24/05/2024

Escolhas políticas criminosas para eventos climáticos extremos: até quando o estado do Rio Grande do Sul irá ignorar as águas?

Em dez dias de maio deste ano o estado do Rio Grande do Sul desafiou médias históricas e choveu o que estava previsto para o ano todo. Esta condição climática já era sabida. Não estou falando da condição climática apenas das últimas semanas de 2024, mas de estudos robustos que foram entregues ao governo contendo alertas e sugestões de estratégias para enfrentar as diversas enchentes, as quais foram cientificamente apontadas como reais e cada vez mais frequentes. Historicamente, o estado possui um padrão de décadas de ocupação territorial baseadas no desmatamento a partir de grandes plantações, fazendo com que outras formas de vegetação, até mesmo os pampas, não sejam ampliadas e encontradas. Sendo assim, quando a chuva chega não encontra a vegetação e, consequentemente, não existe barreira para ela avançar. O desastre que impactou nosso estado não teria sido evitado com uma ou outra medida aplicada meses atrás porque a necessidade de movimentação é maior e exige estratégia, compromisso e investimento. É necessário que o Rio Grande do Sul realize manejos políticos de médio e longo prazo como, por exemplo, das bacias hidrográficas através de áreas florestadas por área nativa e diminuição de processos erosivos. 

De acordo com o MAP Biomas Brasil, nos últimos 37 anos o bioma do estado perdeu o equivalente a 70 vezes a área do município de Porto Alegre. Exemplos desse desmantelamento são as mudanças recentes no Código Estadual do Meio Ambiente que incluem, por exemplo, sanções de construção de barragens em áreas de preservação, entre outras medidas aprovadas. Este cenário demonstra que o governo opera como bem quer ignorando todas as previsões dos desastres climáticos que chegaram e chegarão a nossa terra. A escolha de continuar mantendo interesses políticos é mostrada de maneira prática quando nos dias que antecederam o início das enchentes a Associação Gaúcha de Proteção ao Ambiente Natural (Agapan) envia ao governador Eduardo Leite (PSDB) um ofício com o seguinte título: “Alerta ao Estado do Rio Grande do Sul e ao Governador do Estado”, contendo textos sobre os diversos alertas emitidos há várias décadas e nada de efetivo foi realizado a partir deste documento.   

Visto o cenário atual, é necessário primeiro estancar as atividades e escolhas que estão causando o aumento da crise climática do estado para depois realizar planos de reversão, caso contrário, poderemos chamar as medidas apenas de paliativas e aguardar os próximos alertas de evacuação chegarem em algumas semanas. Porém, o governo do Rio Grande do Sul continua na contramão da ecologia e envergonha uma população que já possuiu uma legislação ambiental precursora de leis ambientalistas em todo o Brasil no qual outros estados, inclusive a própria legislação nacional, se basearam. O que lemos e vivenciamos atualmente é um governador que celebra ter um investimento orçamentário de 115 milhões de reais para enfrentamento de eventos climáticos para 2024, chamando-o de robusto, quando na verdade isso representa menos de 0,2% do orçamento total aprovado. 

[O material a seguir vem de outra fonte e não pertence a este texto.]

-- ==== Sys2Proof/Machine/Ccb.lean ====
section
/-! DEFINITION. The core control block: its 39 registers, each with the width the spec gives it (R50 to R82), their offsets,
access classes, reset values, and reading and writing one as a 32 bit value (R51). -/

namespace Sys2Proof.Machine

/-- The internal registers of the CCB, in offset order (R86). -/
structure Ccb where
  ccbBase : Word
  ccbEnd : Word
  copIntVec : Vector Word 4
  extIntVec : Vector Word 8
  intModeIl : BitVec 12
  intModeUm : BitVec 12
  intMask : BitVec 12
  intServ : BitVec 12
  intPend : BitVec 12
  extIntPri : BitVec 32
  copIntPri : BitVec 16
  exceptionCs : BitVec 8
  exceptionPc : Word
  exceptionPsr : BitVec 8
  dmemBoundLo : Word
  dmemBoundHi : Word
  imemBoundLo : Word
  imemBoundHi : Word
  /-- Bits 1:0 only: bits 31:2 are reserved, read as zeros and ignore writes (R70). -/
  memPconf : BitVec 2
  systemAddr : Word
  excepAddr : Word
  waitStates : BitVec 12
  cregIIndx : BitVec 20
  tmr0Cnt : Word
  tmr0MaxCnt : Word
  tmr1Cnt : Word
  tmr1MaxCnt : Word
  tmrConf : BitVec 32
  copIfMode : BitVec 8
  deriving DecidableEq, Repr

/-- The names of the internal CCB registers (R86). -/
inductive CcbReg
  | ccbBase | ccbEnd
  | copIntVec (n : Fin 4)
  | extIntVec (n : Fin 8)
  | intModeIl | intModeUm | intMask | intServ | intPend
  | extIntPri | copIntPri
  | exceptionCs | exceptionPc | exceptionPsr
  | dmemBoundLo | dmemBoundHi | imemBoundLo | imemBoundHi | memPconf
  | systemAddr | excepAddr | waitStates | cregIIndx
  | tmr0Cnt | tmr0MaxCnt | tmr1Cnt | tmr1MaxCnt | tmrConf | copIfMode
  deriving DecidableEq, Repr

/-- The access classes of R109. -/
inductive CcbAccess
  /-- Readable and writable. -/
  | rw
  /-- "Read only" in the source's words. -/
  | readOnly
  /-- Status registers whose writability the source does not give. -/
  | status
  deriving DecidableEq, Repr

/-- The offset of a register in the block (R52 to R80, table of R86). -/
def CcbReg.offset : CcbReg → Nat
  | .ccbBase => 0x00
  | .ccbEnd => 0x01
  | .copIntVec n => 0x02 + n.val
  | .extIntVec n => 0x06 + n.val
  | .intModeIl => 0x0e
  | .intModeUm => 0x0f
  | .intMask => 0x10
  | .intServ => 0x11
  | .intPend => 0x12
  | .extIntPri => 0x13
  | .copIntPri => 0x14
  | .exceptionCs => 0x15
  | .exceptionPc => 0x16
  | .exceptionPsr => 0x17
  | .dmemBoundLo => 0x18
  | .dmemBoundHi => 0x19
  | .imemBoundLo => 0x1a
  | .imemBoundHi => 0x1b
  | .memPconf => 0x1c
  | .systemAddr => 0x1d
  | .excepAddr => 0x1e
  | .waitStates => 0x1f
  | .cregIIndx => 0x20
  | .tmr0Cnt => 0x21
  | .tmr0MaxCnt => 0x22
  | .tmr1Cnt => 0x23
  | .tmr1MaxCnt => 0x24
  | .tmrConf => 0x25
  | .copIfMode => 0x26

/-- Every register, in offset order. -/
def CcbReg.all : List CcbReg :=
  [.ccbBase, .ccbEnd,
   .copIntVec 0, .copIntVec 1, .copIntVec 2, .copIntVec 3,
   .extIntVec 0, .extIntVec 1, .extIntVec 2, .extIntVec 3,
   .extIntVec 4, .extIntVec 5, .extIntVec 6, .extIntVec 7,
   .intModeIl, .intModeUm, .intMask, .intServ, .intPend, .extIntPri, .copIntPri] ++
  [.exceptionCs, .exceptionPc, .exceptionPsr, .dmemBoundLo, .dmemBoundHi, .imemBoundLo, .imemBoundHi, .memPconf,
   .systemAddr, .excepAddr, .waitStates, .cregIIndx,
   .tmr0Cnt, .tmr0MaxCnt, .tmr1Cnt, .tmr1MaxCnt, .tmrConf, .copIfMode]

/-- The register at an offset: 00h to 26h have one, 27h to ffh are reserved (R50, R81). -/
def CcbReg.ofOffset (k : BitVec 8) : Option CcbReg :=
  CcbReg.all[k.toNat]?

/-- The number of bits of the register that have storage: its width (R86), but for MEM_PCONF, 32 bits wide with bits 31:2
reserved (R70). -/
def CcbReg.bits : CcbReg → Nat
  | .intModeIl | .intModeUm | .intMask | .intServ | .intPend | .waitStates => 12
  | .copIntPri => 16
  | .exceptionCs | .exceptionPsr | .copIfMode => 8
  | .memPconf => 2
  | .cregIIndx => 20
  | .ccbBase | .ccbEnd | .copIntVec _ | .extIntVec _ | .extIntPri | .exceptionPc | .dmemBoundLo | .dmemBoundHi
  | .imemBoundLo | .imemBoundHi | .systemAddr | .excepAddr | .tmr0Cnt | .tmr0MaxCnt | .tmr1Cnt | .tmr1MaxCnt
  | .tmrConf => 32

/-- The access class of a register (R109). -/
def CcbReg.access : CcbReg → CcbAccess
  | .intPend | .exceptionCs | .exceptionPc | .exceptionPsr => .readOnly
  | .intServ | .tmr0Cnt | .tmr1Cnt => .status
  | .ccbBase | .ccbEnd | .copIntVec _ | .extIntVec _ | .intModeIl | .intModeUm | .intMask | .extIntPri | .copIntPri
  | .dmemBoundLo | .dmemBoundHi | .imemBoundLo | .imemBoundHi | .memPconf | .systemAddr | .excepAddr | .waitStates
  | .cregIIndx | .tmr0MaxCnt | .tmr1MaxCnt | .tmrConf | .copIfMode => .rw

/-- Reading a register: its bits, zero extended to 32 (R51). -/
def Ccb.get (c : Ccb) : CcbReg → Word
  | .ccbBase => c.ccbBase
  | .ccbEnd => c.ccbEnd
  | .copIntVec n => c.copIntVec[n]
  | .extIntVec n => c.extIntVec[n]
  | .intModeIl => c.intModeIl.setWidth 32
  | .intModeUm => c.intModeUm.setWidth 32
  | .intMask => c.intMask.setWidth 32
  | .intServ => c.intServ.setWidth 32
  | .intPend => c.intPend.setWidth 32
  | .extIntPri => c.extIntPri
  | .copIntPri => c.copIntPri.setWidth 32
  | .exceptionCs => c.exceptionCs.setWidth 32
  | .exceptionPc => c.exceptionPc
  | .exceptionPsr => c.exceptionPsr.setWidth 32
  | .dmemBoundLo => c.dmemBoundLo
  | .dmemBoundHi => c.dmemBoundHi
  | .imemBoundLo => c.imemBoundLo
  | .imemBoundHi => c.imemBoundHi
  | .memPconf => c.memPconf.setWidth 32
  | .systemAddr => c.systemAddr
  | .excepAddr => c.excepAddr
  | .waitStates => c.waitStates.setWidth 32
  | .cregIIndx => c.cregIIndx.setWidth 32
  | .tmr0Cnt => c.tmr0Cnt
  | .tmr0MaxCnt => c.tmr0MaxCnt
  | .tmr1Cnt => c.tmr1Cnt
  | .tmr1MaxCnt => c.tmr1MaxCnt
  | .tmrConf => c.tmrConf
  | .copIfMode => c.copIfMode.setWidth 32

/-- Replacing a register by the low bits of a 32 bit value; the bits above its width are dropped (R51). -/
def Ccb.set (c : Ccb) (r : CcbReg) (v : Word) : Ccb :=
  match r with
  | .ccbBase => { c with ccbBase := v }
  | .ccbEnd => { c with ccbEnd := v }
  | .copIntVec n => { c with copIntVec := c.copIntVec.set n v }
  | .extIntVec n => { c with extIntVec := c.extIntVec.set n v }
  | .intModeIl => { c with intModeIl := v.setWidth 12 }
  | .intModeUm => { c with intModeUm := v.setWidth 12 }
  | .intMask => { c with intMask := v.setWidth 12 }
  | .intServ => { c with intServ := v.setWidth 12 }
  | .intPend => { c with intPend := v.setWidth 12 }
  | .extIntPri => { c with extIntPri := v }
  | .copIntPri => { c with copIntPri := v.setWidth 16 }
  | .exceptionCs => { c with exceptionCs := v.setWidth 8 }
  | .exceptionPc => { c with exceptionPc := v }
  | .exceptionPsr => { c with exceptionPsr := v.setWidth 8 }
  | .dmemBoundLo => { c with dmemBoundLo := v }
  | .dmemBoundHi => { c with dmemBoundHi := v }
  | .imemBoundLo => { c with imemBoundLo := v }
  | .imemBoundHi => { c with imemBoundHi := v }
  | .memPconf => { c with memPconf := v.setWidth 2 }
  | .systemAddr => { c with systemAddr := v }
  | .excepAddr => { c with excepAddr := v }
  | .waitStates => { c with waitStates := v.setWidth 12 }
  | .cregIIndx => { c with cregIIndx := v.setWidth 20 }
  | .tmr0Cnt => { c with tmr0Cnt := v }
  | .tmr0MaxCnt => { c with tmr0MaxCnt := v }
  | .tmr1Cnt => { c with tmr1Cnt := v }
  | .tmr1MaxCnt => { c with tmr1MaxCnt := v }
  | .tmrConf => { c with tmrConf := v }
  | .copIfMode => { c with copIfMode := v.setWidth 8 }

/-- `INT_MASK_RESET`: one of the two candidates of conflict C2 (R58, D6; log 7). DESIGN CHOICE, unsafe only for a claim about
which of the two it is. -/
def intMaskResetOf (p : Params) : BitVec 12 :=
  if p.intMaskResetOnes then 0xFFF#12 else 0x000#12

/-- The CCB after reset (R86). -/
def Ccb.launch (p : Params) : Ccb :=
  { ccbBase := 0x00010000#32
    ccbEnd := 0x000100FF#32
    copIntVec := Vector.replicate 4 0#32
    extIntVec := Vector.replicate 8 0#32
    intModeIl := 0xFFF#12
    intModeUm := 0x000#12
    intMask := intMaskResetOf p
    intServ := 0x000#12
    intPend := 0x000#12
    extIntPri := 0#32
    copIntPri := 0#16
    exceptionCs := 0#8
    exceptionPc := 0#32
    exceptionPsr := 0#8
    dmemBoundLo := 0#32
    dmemBoundHi := 0xFFFFFFFF#32
    imemBoundLo := 0#32
    imemBoundHi := 0xFFFFFFFF#32
    memPconf := 0b11#2
    systemAddr := 0#32
    excepAddr := 0#32
    waitStates := 0xFFF#12
    cregIIndx := 0#20
    tmr0Cnt := 0#32
    tmr0MaxCnt := 0#32
    tmr1Cnt := 0#32
    tmr1MaxCnt := 0#32
    tmrConf := 0#32
    copIfMode := 0#8 }

end Sys2Proof.Machine
end

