-- ==== Sys2Proof/Machine/State.lean ====
section
/-! DEFINITION. The state of the machine (R89), the reasons a step can stop, and the state after reset (R83 to R86, R270 to
R273). Plain data. -/

namespace Sys2Proof.Machine

/-- The implemented flags of PSR, bits 4 to 0 in this order (R30). Bits 7:5 read as zeros and have no storage. -/
structure Psr where
  /-- IE, bit 4: interrupts enabled (R33). -/
  ie : Bool
  /-- IL, bit 3: instruction words are 32 bits (R34). -/
  il : Bool
  /-- RSWR, bit 2: the target register set is SET 2 (R35). -/
  rswr : Bool
  /-- RSRD, bit 1: the source register set is SET 2 (R36). -/
  rsrd : Bool
  /-- UM, bit 0: user mode (R37). -/
  um : Bool
  deriving DecidableEq, Repr

/-- An access the core made to the external peripheral configuration block (R106, D30). -/
inductive PcbEvent
  | read (a : Word)
  | write (a v : Word)
  deriving DecidableEq, Repr

/-- What a coprocessor received from one `cop` (R180). -/
structure CopEvent where
  /-- The coprocessor's number. -/
  n : BitVec 2
  /-- Its register index, taken from CREG_I_INDX (R74). -/
  index : BitVec 5
  /-- The coprocessor instruction word. -/
  word : Word
  deriving DecidableEq, Repr

/-- The hidden bookkeeping of an interrupt entry (R88 (c)): which source was taken, and the interrupted pc and PSR, for which the
source names no register (R237). -/
structure IntEntry where
  source : Fin 12
  returnPc : Word
  returnPsr : Psr
  deriving DecidableEq, Repr

/-- The machine. The first nine fields and `storedTo`, `intEntry` are the state of R89; `requests`, `cops` and `cfg` are
inputs of the step, which R89 keeps apart; the two logs are what devices outside the core received; `draws` is the model's own
counter of free values (log 8). -/
structure State where
  /-- R0 to R31 (R21). -/
  r : Vector Word 32
  /-- PR0 to PR28 (R22). -/
  pr : Vector Word 29
  /-- PR31 (R22, R24). -/
  pr31 : Word
  /-- PSR (R30). -/
  psr : Psr
  /-- SPSR (R39). -/
  spsr : Word
  /-- C0 to C7 (R44). -/
  cr : Vector CondReg 8
  /-- The address of the instruction being executed (R49). -/
  pc : Word
  /-- The internal CCB registers (R50). -/
  ccb : Ccb
  /-- Data memory: (address, 32 bit cell), addresses strictly rising, no cell that reads as an unlisted one (R102, R107). -/
  mem : List (Nat × Word)
  /-- Instruction memory, in the same form (R100, R118). -/
  imem : List (Nat × CodeWord)
  /-- The data memory addresses stored to since reset, strictly rising (R125). -/
  storedTo : List Nat
  /-- The interrupt entry that has happened, if one has (R88, R237). -/
  intEntry : Option IntEntry
  /-- The 12 interrupt request lines as read at the last instruction boundary (R221). -/
  requests : BitVec 12
  /-- What the core did to the PCB, oldest first (D30, R122). -/
  pcbLog : List PcbEvent
  /-- What the coprocessors received, oldest first (R180). -/
  copLog : List CopEvent
  /-- Bit n: coprocessor n has a model attached (R5, R181; log 17). -/
  cops : BitVec 4
  /-- The OPEN parameters (R7). No step changes them. -/
  cfg : Params
  /-- How many free values have been taken (log 8). The model's own field. -/
  draws : Nat
  deriving DecidableEq, Repr

/-- The reasons for a fault. There is none: the spec names no event that stops the machine with a fault; a violation enters
the exception handler, which is a next state (R240). Safe: no case of the spec is lost. -/
inductive Fault
  deriving DecidableEq, Repr

/-- The reasons for a refusal: the spec's `refuse`, "the spec gives the situation no meaning; a model must not continue past it
as if it had one" (R11). Each is safe: nothing can be proved of what the hardware does there. -/
inductive Refusal
  /-- Raised by `exec`'s arm of an instruction that has no meaning yet. No arm does. Safe. -/
  | notModelled (mnemonic : String)
  /-- Raised by the fetch: the word at pc is bits, which no rule gives a meaning (R147, 93 U14), a term of the other word length,
  whose bits are unknown in this one (R140), or a term that no 16 bit word carries (R147). Safe. -/
  | undecodable (why : DecodeError)
  /-- Raised by the fetch: pc is not a multiple of ISTEP (R119, 93 U21). Safe. -/
  | misalignedFetch
  /-- Raised by the step after an interrupt entry (R237, 93 U16). Safe. -/
  | afterInterruptEntry
  /-- Raised by `ld` and `st`: a register field above 7 in 16 bit mode, which no word can carry (R147). Safe. -/
  | fieldNotIn16BitMode
  /-- Raised by `st` to CCB offsets 27h to ffh (R81, 93 U1). Safe. -/
  | reservedCcbOffset
  /-- Raised by `st` to a read only CCB register (R109, D27, 93 U7). Safe. -/
  | readOnlyCcbRegister
  /-- Raised by `st` to INT_SERV, TMR0_CNT or TMR1_CNT (R109, D12, D17, 93 U7). Safe. -/
  | statusCcbRegister
  /-- Raised by `st` of a value with bits 7:0 not zero to CCB_BASE (R109, D19, 93 U3). Safe. -/
  | ccbBaseNotAligned
  /-- Raised by `scall` with UM = 0 (R173, D32, 93 U17). Safe. -/
  | scallBySuperUser
  /-- Raised by `retu` with UM = 1 (R173, D32, 93 U17). Safe. -/
  | retuByUser
  /-- Raised by `cop` to a coprocessor with no model attached (R181, D31, 93 U18). Safe. -/
  | noCoprocessorModel
  deriving DecidableEq, Repr

/-- The machine right after reset, with the parameters, the entry point RESET_PC and the two memory contents that the spec makes
part of the launch state (R271, R273, D5). -/
def State.launch (p : Params) (resetPc : Word) (mem : List (Nat × Word)) (imem : List (Nat × CodeWord)) : State :=
  { r := Vector.replicate 32 0#32
    pr := Vector.replicate 29 0#32
    pr31 := 0#32
    psr := { ie := false, il := true, rswr := true, rsrd := true, um := false }
    spsr := 0x00000009#32
    cr := Vector.replicate 8 { z := false, n := false, c := false }
    pc := resetPc
    ccb := Ccb.launch p
    mem := mem
    imem := imem
    storedTo := []
    intEntry := none
    requests := 0#12
    pcbLog := []
    copLog := []
    cops := 0xF#4
    cfg := p
    draws := 0 }

/-- The machine right after reset: unconstrained parameters (log 5), entry at address 0 (the spec's suggested RESET_PC; log 6),
nothing listed in either memory (logs 3, 4). -/
def State.reset : State :=
  State.launch Config.params 0#32 [] []

end Sys2Proof.Machine
end

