/-- `chrs` by the super user sets RSRD and RSWR and advances the pc; IE, IL, UM and all else are unchanged (from R174; decisions D13,
D4). -/
def Obligations.ChrsCompletes : Prop :=
  ∀ (s : State) (rd wr : Bool), s.psr.um = false →
    exec (.chrs rd wr) s =
      .next { s with
        psr := { ie := s.psr.ie, il := s.psr.il, rswr := wr, rsrd := rd, um := s.psr.um }
        pc := s.pc + istep s.cfg s.psr.il }

/-- `cop n, w` to a coprocessor with a model attached: the coprocessor receives w at the register index in bits 5n+4 to 5n of
CREG_I_INDX, read at that time, and the pc advances; without a model it is refused (from R180, R181; decision D31; log 17). -/
def Obligations.CopCompletes : Prop :=
  ∀ (s : State) (n : BitVec 2) (w : Word),
    (s.cops.getLsbD n.toNat = true →
        ∃ e : CopEvent, e.n = n ∧ e.word = w ∧ e.index.toNat = s.ccb.cregIIndx.toNat / 32 ^ n.toNat % 32 ∧
          exec (.cop n w) s =
            .next { s with copLog := s.copLog ++ [e], pc := s.pc + istep s.cfg s.psr.il }) ∧
      (s.cops.getLsbD n.toNat = false → exec (.cop n w) s = .refused .noCoprocessorModel)

/-- The frame of `scall`, `retu`, `chrs` and `cop` (from R170, R172, R174, R180; logs 16, 17), whether they have their effect or raise: no memory, no general register but PR31 by
`scall`, no condition register, and no CCB register but the three EXCEPTION registers by a `chrs` that raises. -/
def Obligations.SystemFrame : Prop :=
  ∀ (s t : State) (i : Instr), (i = .scall ∨ i = .retu ∨ (∃ rd wr, i = .chrs rd wr) ∨ (∃ n w, i = .cop n w)) →
    exec i s = .next t →
    (∀ b, memRead t.mem b = memRead s.mem b) ∧ t.imem = s.imem ∧ t.storedTo = s.storedTo ∧
      t.r = s.r ∧ t.pr = s.pr ∧ (i ≠ .scall → t.pr31 = s.pr31 ∧ t.spsr = s.spsr ∧ t.draws = s.draws) ∧
      t.cr = s.cr ∧
      (∀ q : CcbReg, q ≠ .exceptionCs → q ≠ .exceptionPc → q ≠ .exceptionPsr → t.ccb.get q = s.ccb.get q) ∧
      ((∀ rd wr, i ≠ .chrs rd wr) → t.ccb = s.ccb) ∧
      t.intEntry = s.intEntry ∧ t.requests = s.requests ∧ t.pcbLog = s.pcbLog ∧
      ((∀ n w, i ≠ .cop n w) → t.copLog = s.copLog) ∧ t.cops = s.cops ∧ t.cfg = s.cfg

/-! ### Exceptions and interrupts -/

/-- Exception entry: the three EXCEPTION registers, PSR = EXC_PSR with UM = 0, the pc from EXCEP_ADDR, and nothing else (from R240;
decisions D14, D23; log 18). -/
def Obligations.ExceptionEntry : Prop :=
  ∀ (c : Cause) (s : State),
    let t := takeException c s
    t.ccb.get .exceptionCs = (excCode s.cfg c).setWidth 32 ∧ t.ccb.get .exceptionPc = s.pc ∧
      t.ccb.get .exceptionPsr = s.psr.bits.setWidth 32 ∧ t.psr = superPsr s.cfg.excPsr ∧ t.psr.um = false ∧
      t.pc = s.ccb.excepAddr ∧
      (∀ q : CcbReg, q ≠ .exceptionCs → q ≠ .exceptionPc → q ≠ .exceptionPsr → t.ccb.get q = s.ccb.get q) ∧
      t = { s with ccb := t.ccb, psr := t.psr, pc := t.pc }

Engana-se quem pensa que as enchentes de grande impacto territorial vão voltar apenas em 83 anos, como foi o período entre a última e a atual. Pelo contrário, segundo o instituto de Meteorologia (InMet) existem aumentos das precipitações nas últimas décadas indicando que eventos dessa magnitude vão ser mais frequentes e mais impactantes. É necessário urgentemente uma gestão política que se prepare para eventos previsíveis e produza condições para enfrentar tais desafios longe da inoperância atual devido, majoritariamente, a escolhas neoliberais. As dúvidas são dolorosas e revoltantes, entre elas: toda catástrofe a população será incentivada a realizar pix pro governo guardar o dinheiro junto a entidades privadas? Enviarão alertas de evacuação quando a água já toca os calcanhares? Deixarão casas de bombas sem manutenção por anos? Continuarão ignorando as necessidades específicas das populações negras, indígenas e quilombolas?

Anseio que tenhamos respostas acompanhadas de um planejamento orientado por estudos técnicos e pareceres científicos, vinculado a investimento em fontes renováveis de energia, melhoria do sistema de transporte e limitação da expansão do agronegócio. As saídas para essa catástrofe climática e política estão no terreno da luta política e enfrentamento do modelo de gestão do nosso estado a partir de um voto consciente. Precisamos reconstruir o estado de maneira diferente. Já sabemos onde chega o nível do rio. Ele já nos avisou. Irão seguir ignorando as águas?

Relato de Annelise Borges, líder de projetos em Criola e moradora do Rio Grande do Sul atuando na linha de frente do desastre climático no estado.